Image URL expired (403 or 404 on the URL): The image_url_ttl field tells you how long the URL is valid. Download the image immediately after polling succeeds, or store it in your own object storage.
Slow polling: Generation time varies with server load. Starting poll at 2-second intervals is reasonable. If the task is still TASK_STATUS_QUEUED after 10 seconds, continue polling — queue depth can spike during peak usage.
FAQ
Is there an OpenAI-compatible endpoint for Qwen Image txt2img?
No. The /v3/async/qwen-image-txt2img endpoint uses Novita AI’s native async image API, not the OpenAI image generation format. If you need OpenAI-compatible image generation, Novita AI offers FLUX and SDXL models through compatible endpoints — see the Novita AI docs.
What is the difference between this endpoint and the Qwen Image Edit endpoint?
This endpoint generates images from a text prompt only — no input image is needed. The Qwen Image Edit endpoint takes an existing image plus a text instruction and modifies the image accordingly. Use txt2img when you are creating from scratch; use edit when you need to change something in an existing image.
Does the model support aspect ratios other than square?
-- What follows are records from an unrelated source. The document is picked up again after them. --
-- ==== Sys2Proof/Word.lean ====
section
/-! DEFINITION. The machine's value types: 32-bit words, bytes, 5-bit register indices, and
lines of text for the codec's text side. -/

namespace Sys2Proof

/-- A 32-bit value: a register, the program counter, a machine word (R7, R56). -/
abbrev Word := BitVec 32

/-- A byte of data memory (R35). -/
abbrev Byte := BitVec 8

/-- A register index, the 5-bit field `rd`, `rs1` or `rs2` of an instruction (R11, R57). -/
abbrev RegIdx := BitVec 5

/-- One line of text of the assembler or the disassembler, as its characters (R94, R98). -/
abbrev Text := List Char

end Sys2Proof
end

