/-! ### ALU (section 3): the register written and the pc after one step at pc 0 -/

theorem test_add_overflow :
    regPc (state 0 [(1, 0x7FFFFFFF), (2, 1)]) 0x002081B3 3 = some (0x80000000, 4) := by decide
theorem test_add_x0 :
    regPc (state 0 [(1, 5), (2, 6)]) 0x00208033 0 = some (0, 4) := by decide
theorem test_sub_borrow :
    regPc (state 0 [(1, 0), (2, 1)]) 0x402081B3 3 = some (0xFFFFFFFF, 4) := by decide
theorem test_sub_overflow :
    regPc (state 0 [(1, 0x80000000), (2, 1)]) 0x402081B3 3 = some (0x7FFFFFFF, 4) := by decide
theorem test_and :
    regPc (state 0 [(1, 0xF0F0F0F0), (2, 0xFF00FF00)]) 0x0020F1B3 3 = some (0xF000F000, 4) := by decide
theorem test_or :
    regPc (state 0 [(1, 0xF0F0F0F0), (2, 0x0F0F0F0F)]) 0x0020E1B3 3 = some (0xFFFFFFFF, 4) := by decide
theorem test_xor :
    regPc (state 0 [(1, 0xFFFFFFFF), (2, 0x12345678)]) 0x0020C1B3 3 = some (0xEDCBA987, 4) := by decide
theorem test_slt_negative :
    regPc (state 0 [(1, 0xFFFFFFFF), (2, 1)]) 0x0020A1B3 3 = some (1, 4) := by decide
theorem test_slt_equal :
    regPc (state 0 [(1, 5), (2, 5)]) 0x0020A1B3 3 = some (0, 4) := by decide
theorem test_sltu_greatest :
    regPc (state 0 [(1, 0xFFFFFFFF), (2, 1)]) 0x0020B1B3 3 = some (0, 4) := by decide
theorem test_sltu_x0 :
    regPc (state 0 [(2, 1)]) 0x002031B3 3 = some (1, 4) := by decide
theorem test_sll_31 :
    regPc (state 0 [(1, 1), (2, 0x1F)]) 0x002091B3 3 = some (0x80000000, 4) := by decide
theorem test_sll_masked :
    regPc (state 0 [(1, 3), (2, 0xFFFFFFE1)]) 0x002091B3 3 = some (6, 4) := by decide
theorem test_srl_31 :
    regPc (state 0 [(1, 0x80000000), (2, 0x1F)]) 0x0020D1B3 3 = some (1, 4) := by decide
theorem test_srl_masked :
    regPc (state 0 [(1, 0x80000000), (2, 0x24)]) 0x0020D1B3 3 = some (0x08000000, 4) := by decide
theorem test_sra_31 :
    regPc (state 0 [(1, 0x80000000), (2, 0x1F)]) 0x4020D1B3 3 = some (0xFFFFFFFF, 4) := by decide
theorem test_sra_positive :
    regPc (state 0 [(1, 0x40000000), (2, 4)]) 0x4020D1B3 3 = some (0x04000000, 4) := by decide
theorem test_addi_minus_one :
    regPc (state 0 [(1, 0)]) 0xFFF08193 3 = some (0xFFFFFFFF, 4) := by decide
theorem test_slti_minus_one :
    regPc (state 0 [(1, 0xFFFFFFFE)]) 0xFFF0A193 3 = some (1, 4) := by decide
theorem test_slti_least :
    regPc (state 0 [(1, 0x80000000)]) 0x0000A193 3 = some (1, 4) := by decide
theorem test_sltiu_minus_one :
    regPc (state 0 [(1, 5)]) 0xFFF0B193 3 = some (1, 4) := by decide
theorem test_sltiu_greatest :
    regPc (state 0 [(1, 0xFFFFFFFF)]) 0xFFF0B193 3 = some (0, 4) := by decide
theorem test_xori :
    regPc (state 0 [(1, 0x12345678)]) 0xFFF0C193 3 = some (0xEDCBA987, 4) := by decide
theorem test_ori :
    regPc (state 0 [(1, 1)]) 0x8000E193 3 = some (0xFFFFF801, 4) := by decide
theorem test_andi_2047 :
    regPc (state 0 [(1, 0xFFFFFFFF)]) 0x7FF0F193 3 = some (0x7FF, 4) := by decide
theorem test_andi_minus_one :
    regPc (state 0 [(1, 0x89ABCDEF)]) 0xFFF0F193 3 = some (0x89ABCDEF, 4) := by decide
theorem test_slli_31 :
    regPc (state 0 [(1, 3)]) 0x01F09193 3 = some (0x80000000, 4) := by decide
theorem test_slli_0 :
    regPc (state 0 [(1, 0xDEADBEEF)]) 0x00009193 3 = some (0xDEADBEEF, 4) := by decide
theorem test_srli :
    regPc (state 0 [(1, 0xF0000000)]) 0x0040D193 3 = some (0x0F000000, 4) := by decide
theorem test_srai_negative :
    regPc (state 0 [(1, 0xF0000000)]) 0x4040D193 3 = some (0xFF000000, 4) := by decide
theorem test_srai_positive :
    regPc (state 0 [(1, 0x7FFFFFFF)]) 0x41F0D193 3 = some (0, 4) := by decide
/-- ADDI x0, x0, 0 changes the pc alone (R87). -/
theorem test_nop :
    run (state 0 []) 0x00000013
      = some (((state 0 []).withFetchWord 32 0x00000013).setPc 4) := by decide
Yes. Use the size parameter to set width and height independently anywhere from 256 to 1536 pixels per dimension. Tall ratios (e.g., 1024*1536) work well for portrait content; wide ratios (e.g., 1536*1024) suit banners and thumbnails.
How do I get consistent results across multiple generations?
There is no seed parameter on the txt2img endpoint. Each request produces a different result. If you need reproducible output, save the image URL immediately and store the image in your own storage rather than re-generating.
Can I use this API in a batch job?
Yes. Submit multiple generation requests and collect the task IDs, then poll them in parallel. Each request returns its own task_id, so batch workflows are straightforward — you do not need to wait for one to finish before submitting the next.